COPD Frequently Misdiagnosed, Undiagnosed in Individuals With or Without HIV

In this study, researchers examined the appropriateness of diagnosis and treatment of chronic obstructive pulmonary disease in individuals with and without HIV.

This article is part of Pulmonology Advisor‘s coverage of the American Thoracic Society’s International Conference, taking place in San Diego, California. Our staff will report on medical research related to asthma and other respiratory conditions, conducted by experts in the field. Check back regularly for more news from ATS 2018.

SAN DIEGO — Chronic obstructive pulmonary disease (COPD) is frequently both misdiagnosed and undiagnosed similarly in individuals with and without HIV, according to research presented at the American Thoracic Society (ATS) 2018 International Conference.

Researchers conducted a secondary analysis using data from the Examinations of HIV Associated Lung Emphysema study at 4 Veterans Affairs medical centers participating in the Veterans Aging Cohort Study from 2009 to 2012.

At baseline, COPD diagnosis was defined using International Classification of Diseases, Ninth Revision (ICD-9), codes. From enrollment, COPD was spirometrically determined using postbronchodilator spirometry ratio of forced expiratory volume in 1 second to forced vital capacity <0.7 (FEV1/FVC). Medication prescriptions were collected from Veterans Affairs electronic health records.

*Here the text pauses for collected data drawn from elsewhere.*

/-! ## One step of each instruction -/

/-- R112. -/
theorem test_sum_init : next (exec .sumInit { base .one with sum := 0xC5#8 }) (fun t => t.sum = 0x00#8) = true := by
  decide
/-- R113: SUM = 0xFF and b = 0x01 wraps to 0x00. -/
theorem test_sum_byte_wraps :
    next (exec (.sumByte 0x01#8) { base .one with sum := 0xFF#8 }) (fun t => t.sum = 0x00#8) = true := by decide
/-- The streamed V5: SUM.BYTE 33 from E8 gives 1B. -/
theorem test_sum_byte :
    next (exec (.sumByte 0x33#8) { base .one with sum := 0xE8#8 }) (fun t => t.sum = 0x1B#8) = true := by decide
/-- R114. -/
theorem test_sum_read :
    next (exec .sumRead { base .one with sum := 0x4D#8 }) (fun t => t.ret = [0x4D#8] ∧ t.sum = 0x4D#8) = true := by
  decide
/-- R128. -/
theorem test_crc_init : next (exec .crcInit { base .one with crc := 0x40BF#16 }) (fun t => t.crc = 0xFFFF#16) = true := by
  decide
/-- V22 (conflict C1: not 0x0000). -/
theorem test_crc_byte_zero :
    next (exec (.crcByte 0x00#8) (base .one)) (fun t => t.crc = 0x40BF#16 ∧ t.rxCrc = 0xFFFF#16) = true := by decide
/-- The trace of V20: byte 32 takes 947E to F595. -/
theorem test_crc_byte :
    next (exec (.crcByte 0x32#8) { base .one with crc := 0x947E#16 }) (fun t => t.crc = 0xF595#16) = true := by decide
/-- V22: BF 40, the low byte first. -/
theorem test_crc_read :
    next (exec .crcRead { base .one with crc := 0x40BF#16 }) (fun t => t.ret = [0xBF#8, 0x40#8]) = true := by decide
/-- V41 and V42, both positions. -/
theorem test_tx_build_a :
    next (exec (.txBuildA .h2d 0xB1#8 0xC1#8 [0x33#8, 0x33#8, 0xF3#8, 0x3F#8]) (base .one)) (fun t =>
      t.txs = [0xF1#8, 0xB1#8, 0xC1#8, 0x04#8, 0x33#8, 0x33#8, 0xF3#8, 0x3F#8, 0x4D#8] ∧ t.txRes = .ok) = true ∧
    next (exec (.txBuildA .d2h 0xB1#8 0xC1#8 [0x33#8, 0x33#8, 0xF3#8, 0x3F#8]) (base .two)) (fun t =>
      t.txs = [0xF0#8, 0xB1#8, 0xC1#8, 0x04#8, 0x33#8, 0x33#8, 0xF3#8, 0x3F#8, 0x5D#8] ∧ t.ret = [0x01#8]) = true := by
  decide
/-- V46: 256 bytes are refused whole. -/
theorem test_tx_build_a_too_large :
    next (exec (.txBuildA .h2d 0x01#8 0x02#8 (List.replicate 256 0x00#8)) (base .one)) (fun t =>
      t.txs = [] ∧ t.txRes = .payloadTooLarge ∧ t.ret = [0x08#8]) = true := by
  decide +kernel
/-- V52 and V51. -/
theorem test_tx_build_b :
    next (exec (.txBuildB .d2h 0x10#8 0x02#8 [0xAA#8, 0x55#8, 0x00#8]) (base .one)) (fun t =>
      t.txs = [0xFA#8, 0x10#8, 0x02#8, 0x03#8, 0xAA#8, 0x55#8, 0x00#8, 0x25#8, 0x6B#8]) = true ∧
    next (exec (.txBuildB .h2d 0x30#8 0x07#8 [0x33#8, 0x33#8, 0xF3#8, 0x3F#8]) (base .one)) (fun t =>
      t.txs = [0xFB#8, 0x30#8, 0x07#8, 0x04#8, 0x33#8, 0x33#8, 0xF3#8, 0x3F#8, 0x35#8, 0x23#8]) = true := by
  decide +kernel
/-- V47: no payload; the CRC differs from V48's by the direction byte. -/
theorem test_tx_build_b_empty :
    next (exec (.txBuildB .h2d 0x10#8 0x00#8 []) (base .one)) (fun t =>
      t.txs = [0xFB#8, 0x10#8, 0x00#8, 0x00#8, 0x30#8, 0xC5#8] ∧ t.txRes = .ok) = true := by decide +kernel
/-- R160's example, and R248: inside a parse it is no step. -/
theorem test_rx_start_b :
    next (exec .rxStartB { base .one with rxSt := .done, rxRes := .checksumMismatch, rxCrc := 0x1234#16 }) (fun t =>
      t.rxSt = .awaitMarker ∧ t.rxRes = .none ∧ t.rxCrc = 0xFFFF#16 ∧ t.rxVar = .b) = true := by decide
theorem test_rx_start_a_refused_in_a_parse :
    exec .rxStartA { base .one with rxSt := .header } = .refused .parseActive := rfl
/-- R168's example: FA 20 01 01 01, then 66 44 verifies and 44 66 does not. -/
theorem test_rx_byte_trailer_order :
    (taken .b [0xFA#8, 0x20#8, 0x01#8, 0x01#8, 0x01#8, 0x66#8, 0x44#8] (base .one)).rxRes = .ok ∧
    (taken .b [0xFA#8, 0x20#8, 0x01#8, 0x01#8, 0x01#8, 0x44#8, 0x66#8] (base .one)).rxRes = .checksumMismatch := by
  decide +kernel
/-- V71: the byte at offset 2 is covered only where A_TAG_POS is 2. -/
theorem test_rx_byte_covered_header_byte :
    next (exec (.rxByte 0xA1#8) (taken .a [0xF0#8, 0xA1#8, 0xC2#8, 0x03#8, 0xFF#8, 0xFF#8, 0xFF#8] (base .one)))
      (fun t => t.rxRes = .ok) = true ∧
    next (exec (.rxByte 0xA1#8) (taken .a [0xF0#8, 0xA1#8, 0xC2#8, 0x03#8, 0xFF#8, 0xFF#8, 0xFF#8] (base .two)))
      (fun t => t.rxRes = .checksumMismatch) = true := by decide +kernel
/-- The third parse of P3: FA 20 01, then RX.SHORT. -/
theorem test_rx_short :
    next (exec .rxShort (taken .b [0xFA#8, 0x20#8, 0x01#8] (base .one))) (fun t =>
      t.rxSt = .done ∧ t.rxRes = .truncated ∧ t.rxCnt = 2#8 ∧ t.rxCrc = 0xF189#16 ∧ t.rxLen = 0x00#8) = true := by
  decide +kernel
/-- U8, R161. -/
theorem test_rx_short_refused_outside_a_parse : exec .rxShort (base .one) = .refused .noReadPending := rfl
/-- V69's frame: its marker is taken, its other bytes follow one a step; run whole, its checksum verifies for pos 1. -/
theorem test_frame_a_d2h :
    next (exec (.frameAD2H 0xA1#8 0xC3#8 [0xFF#8, 0xFF#8, 0xFF#8] 0xA1#8) (startParse .a (base .one))) (fun t =>
      t.rxSt = .header ∧ t.rxDir = 0xF0#8 ∧ t.rxs.length = 7) = true ∧
    next (Host.Core.run core 8 { startParse .a (base .one) with
        inputs := [.wire [0xF0#8, 0xA1#8, 0xC3#8, 0x03#8, 0xFF#8, 0xFF#8, 0xFF#8, 0xA1#8]] }) (fun t =>
      frameRecord t = some ⟨0xF0#8, 0xA1#8, 0xC3#8, 0x03#8, [0xFF#8, 0xFF#8, 0xFF#8], 0x00A1#16⟩) = true := by
  decide +kernel
/-- V66: everything of S4's frame is discarded, the marker first. -/
theorem test_frame_a_h2d :
    next (exec (.frameAH2D 0xB1#8 0xC1#8 [0x33#8, 0x33#8, 0xF3#8, 0x3F#8] 0x4D#8) (startParse .a (base .one))) (fun t =>
      t.rxSt = .awaitMarker ∧ t.rxDir = 0x00#8 ∧ t.rxs.length = 8) = true ∧
    next (Host.Core.run core 9 { startParse .a (base .one) with
        inputs := [.wire [0xF1#8, 0xB1#8, 0xC1#8, 0x04#8, 0x33#8, 0x33#8, 0xF3#8, 0x3F#8, 0x4D#8]] }) (fun t =>
      t.rxSt = .awaitMarker ∧ t.rxs = []) = true := by decide +kernel
/-- V28's accumulator after the direction byte; V60 and V62: run whole, the catalog decides. -/
theorem test_frame_b_d2h :
    next (exec (.frameBD2H 0x20#8 0x01#8 [0x01#8] 0x66#8 0x44#8) (startParse .b (base .one))) (fun t =>
      t.rxSt = .header ∧ t.rxCrc = 0x033F#16 ∧ t.rxs.length = 6) = true ∧
    next (Host.Core.run core 7 { startParse .b (noTags .one) with
        inputs := [.wire [0xFA#8, 0x20#8, 0x01#8, 0x01#8, 0x01#8, 0x66#8, 0x44#8]] }) (fun t =>
      t.rxRes = .unknownTag ∧ frameRecord t = some ⟨0xFA#8, 0x20#8, 0x01#8, 0x01#8, [0x01#8], 0x4466#16⟩) = true := by
  decide +kernel
/-- V63: refused at the first byte, the other five stay. -/
theorem test_frame_b_h2d :
    next (exec (.frameBH2D 0x10#8 0x00#8 [] 0x30#8 0xC5#8) (startParse .b (base .one))) (fun t =>
      t.rxRes = .wrongDirection ∧ t.rxDir = 0xFB#8 ∧ t.rxs.length = 5) = true := by decide +kernel
/-- R161: no parse, no read; the frame waits. -/
theorem test_frame_waits :
    next (exec (.frameAD2H 0xA1#8 0xC0#8 [] 0xA1#8) (base .one)) (fun t => t.rxSt = .idle ∧ t.rxs.length = 5) = true := by
  decide
/-- An input word is fetched and run; what is not enabled after reset is refused (R245). -/
theorem test_with_fetch_word :
    next (step ((base .one).withFetchWord 16 0x0511)) (fun t => t.sum = 0x05#8 ∧ t.inputs = []) = true ∧
    step ((base .one).withFetchWord 8 0x43) = .refused .noReadPending := ⟨by decide, rfl⟩
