-- ==== Sys2Proof/Machine/Operands.lean ====
section
/-! DEFINITION. The operand format: the bit-field view of a pattern, operand assembly, and packing. -/

namespace Sys2Proof.Machine

/-- The three fields of a SoftFloat pattern (30_encoding.md R40). -/
structure Fields where
  /-- The sign, `w[31]`; false is positive. -/
  s : Bool
  /-- The exponent field, `w[30:23]`, biased by 127. -/
  e : BitVec 8
  /-- The mantissa field, `w[22:0]`, hidden bit not stored. -/
  f : BitVec 23
deriving DecidableEq, Repr

/-- The read side of the bit-field view (30_encoding.md R40). -/
def unpack (w : Word) : Fields where
  s := w.getLsbD 31
  e := w.extractLsb' 23 8
  f := w.extractLsb' 0 23

/-- The 24-bit significand: the hidden bit is inserted for EVERY exponent field (30_encoding.md R41,
90_conflicts.md C1). -/
def sig (f : BitVec 23) : Nat := 2 ^ 23 ||| f.toNat

/-- The 27-bit wide mantissa: the significand with three zero GRS bits (30_encoding.md R41). -/
def wide (f : BitVec 23) : Nat := sig f <<< 3

/-- The unbiased exponent, used by FMUL and FDIV (30_encoding.md R41). -/
def unbias (e : BitVec 8) : Int := (e.toNat : Int) - 127

/-- `EXP_PACK`: a working exponent modulo 256, with no saturation and no carry into the sign
(40_primitives.md R45, D7). -/
def expPack (e : Int) : BitVec 8 := BitVec.ofNat 8 (e % 256).toNat

/-- The write side of the bit-field view: `{s, EXP_PACK(e), M[22:0]}` (40_primitives.md R45). -/
def pack (s : Bool) (e : Int) (M : Nat) : Word :=
  BitVec.ofBool s ++ expPack e ++ BitVec.ofNat 23 M

end Sys2Proof.Machine
end

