-- ==== Sys2Proof/Machine/Protocol.lean ====
section
/-! DEFINITION. The cycle-level protocol: what one rising edge of `clk` does (70_reset_and_hazards.md R84, R85). -/

namespace Sys2Proof.Machine

/-- One rising edge. Reset has priority over everything else (60_exceptions.md R79); in `BUSY` with
`CNT = 1` the edge runs the instruction held in `OP`, `A` and `B`; every right-hand side is read
before the edge (70_reset_and_hazards.md R84). -/
def clockEdge (s : State) : Host.Outcome State Fault Refusal :=
  let p := s.pins
  if p.rst then .next s.tick.applyReset
  else
    match s.state with
    | .idle => if p.reqValid then .next (s.tick.accept p.request) else .next s.tick
    | .busy => if s.cnt = 1 then exec s.current s.tick else .next s.tick.countDown
    | .done => if p.rspReady then .next s.tick.release else .next s.tick

end Sys2Proof.Machine
end

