-- ==== Sys2Proof/Laws/PerInstr.lean ====
section
/-! SUPPORT. Statements about every instruction as syntax, one lemma per constructor. -/

namespace Sys2Proof.Laws.CommandFields

/-- The fields of an instruction's request word stand where 30_encoding.md R38 puts them. -/
def Statement (i : Instr) : Prop :=
  cmdOp (encode i) = i.op ∧ cmdA (encode i) = i.a ∧ cmdB (encode i) = i.b

/-- A request word's fields are the request's. -/
theorem fields_of_cmdOfRequest (r : Request) :
    cmdOp (cmdOfRequest r) = r.op ∧ cmdA (cmdOfRequest r) = r.a ∧ cmdB (cmdOfRequest r) = r.b := by
  refine ⟨?_, ?_, ?_⟩ <;> (apply BitVec.eq_of_getLsbD_eq; intro j hj) <;>
    simp [cmdOp, cmdA, cmdB, cmdOfRequest] <;> grind

theorem fadd (a b : Word) : Statement (.fadd a b) := fields_of_cmdOfRequest _
theorem fmul (a b : Word) : Statement (.fmul a b) := fields_of_cmdOfRequest _
theorem fdiv (a b : Word) : Statement (.fdiv a b) := fields_of_cmdOfRequest _
theorem reserved (a b : Word) : Statement (.reserved a b) := fields_of_cmdOfRequest _

end Sys2Proof.Laws.CommandFields
end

Researchers compared ICD-9 diagnosis with spirometry-based diagnosis of COPD and examined medication prescriptions in the year before and after enrollment. Individuals with and without HIV were compared using chi-squared testing.

A total of 170 individuals with HIV and 145 individuals without HIV were included in the analysis. Prior ICD-9 diagnosis of COPD was identified in 46 participants, and 64 participants had spirometry-defined COPD. Of the participants with an ICD-9 diagnosis of COPD, 60% did not have spirometry-defined COPD. Similarly, 73% of participants with spirometry-defined COPD lacked prior ICD-9 diagnosis of COPD. These proportions were similar by HIV status.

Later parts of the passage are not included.